__What you will do__
All lines in the listing below from the one containing "strip := ⟨true, stripOne⟩" through the last should be written out exactly, and only those.

#### Extracted records

-- ==== Sys2Proof/Tests/Slice0.lean ====
section
/-! SUPPORT. Tests on small states: the form checks, the worked examples of the spec, each row once, and for every statement
with hypotheses a state and operands that meet them, at the ends of their ranges. -/

namespace Sys2Proof.Tests

open Sys2Proof.Machine

set_option Elab.async false

/-! ## Form checks: an ill-formed term for each check, and a well-formed one -/

/-- A SYNC with tag 7 on the tether. -/
def syncFrame : List Byte := frame 0x08 0x07 []

theorem test_wf_message : (Instr.acceptedMessage syncFrame).wf = true := by decide +kernel
theorem test_ill_formed_message_without_sync : (Instr.acceptedMessage (syncFrame.drop 1)).wf = false := by decide +kernel
theorem test_ill_formed_message_cut : (Instr.acceptedMessage (syncFrame.dropLast)).wf = false := by decide +kernel
theorem test_ill_formed_message_too_long :
    (Instr.acceptedMessage ([0xA5, 0x5A, 0x08, 0x07, 0x01, 0x10] ++ List.replicate 4099 0)).wf = false := by
  decide +kernel
theorem test_wf_unknown : (Instr.unknownCommand 0 0x12).wf = true := by decide
theorem test_ill_formed_unknown : (Instr.unknownCommand 0 0x11).wf = false := by decide
theorem test_ill_formed_table_write : (Instr.tableWrite 0 1 0 (List.replicate 2047 0)).wf = false := by decide +kernel
theorem test_ill_formed_note : (Instr.note 0 (List.replicate 4097 0x20)).wf = false := by decide +kernel
theorem test_ill_formed_readout_short : (Instr.readoutCompletion (List.replicate 63 (List.replicate 64 0))).wf = false := by
  decide +kernel
theorem test_ill_formed_readout_ragged :
    (Instr.readoutCompletion (List.replicate 63 (List.replicate 64 0) ++ [List.replicate 65 0])).wf = false := by
  decide +kernel
theorem test_wf_readout : (Instr.readoutCompletion (List.replicate 64 (List.replicate 64 0))).wf = true := by
  decide +kernel
theorem test_ill_formed_roll : (Instr.rollLine [0x34, 0x30, 0x39, 0x36]).wf = false := by decide
theorem test_wf_roll : (Instr.rollLine [0x34, 0x30, 0x39, 0x35]).wf = true := by decide
theorem test_ill_formed_marker : (Instr.markerLine []).wf = false := by decide
theorem test_ill_formed_malformed : (Instr.malformedLine ⟨[⟨0x51, false⟩, ⟨0x0A, false⟩], true⟩).wf = false := by decide
theorem test_wf_malformed : (Instr.malformedLine ⟨[⟨0x0A, true⟩], true⟩).wf = true := by decide
theorem test_ill_formed_header : (Instr.headerLengthFault 1 0 4096).wf = false := by decide
theorem test_wf_header : (Instr.headerLengthFault 1 0 4097).wf = true := by decide

/-! ## Small states -/

/-- The state a step leaves. -/
def after (o : Host.Outcome State Fault Refusal) : State :=
  match o with
  | .next t => t
  | .fault _ => State.reset
  | .refused _ => State.reset

/-- The code of the reply in transmission, as a number; 0 when there is none. -/
def replyCode (s : State) : Nat :=
  match s.lnk.tx with
  | some (.reply r) => r.code.code
  | _ => 0

/-- The payload of the reply in transmission. -/
def replyPayload (s : State) : List Byte :=
  match s.lnk.tx with
  | some (.reply r) => r.payload
  | _ => []

/-- IDLE with a 64 by 64 window of the pattern source. -/
def idle : State :=
  { State.reset with
    fsq := { Fsq.reset with opState := .idle, sensorHeld := true, sensor := ⟨64, 64, 20, 50, .pattern⟩ } }

def stripOne : StripRecord := ⟨512, 0, 1, 4, 400, 0, 12, 0⟩

/-- An exposure record of a kind. -/
def record (kind : FrameKind) : ExposureRecord := ⟨1, kind, 64, 64, .pattern, 50, List.replicate 8 0, 0, true, 0⟩

def emptyFrame : Frame := ⟨record .stream, 1000, []⟩

/-- STREAMING, ready to be filled. -/
def streaming : State :=
  { idle with
    fsq := { idle.fsq with opState := .streaming, timer := some 0 }
    blk := { Blk.reset with calValid := true }
    odo := { idle.odo with level := .go }
    ilc := { Ilc.reset with loop := .seeking, drives := List.replicate 8 256 }
    strip := ⟨true, stripOne⟩
    tbu := { Tbu.reset with profile := { Tbu.reset.profile with gen := 1 } } }

/-- STREAMING with a READY frame in buffer 0. -/
def ready : State :=
  { streaming with
    fsq := { streaming.fsq with buffers := ⟨.ready emptyFrame, .free, .free⟩, readyOrder := [.b0] } }

/-- A small render context, its centre outside the window: every pixel is clipped. -/
def context : RenderContext :=
  ⟨1, 1000, 0, true, 64, 64, 0, .forward, 512, 12, 0, 0, 1, 0, -16, -16, 0, 0, false, List.replicate 8 4096, .seeking,
    [], [], 1, 0⟩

########

__Solution to this problem__
    strip := ⟨true, stripOne⟩
    tbu := { Tbu.reset with profile := { Tbu.reset.profile with gen := 1 } } }

/-- STREAMING with a READY frame in buffer 0. -/
def ready : State :=
  { streaming with
    fsq := { streaming.fsq with buffers := ⟨.ready emptyFrame, .free, .free⟩, readyOrder := [.b0] } }

/-- A small render context, its centre outside the window: every pixel is clipped. -/
def context : RenderContext :=
  ⟨1, 1000, 0, true, 64, 64, 0, .forward, 512, 12, 0, 0, 1, 0, -16, -16, 0, 0, false, List.replicate 8 4096, .seeking,
    [], [], 1, 0⟩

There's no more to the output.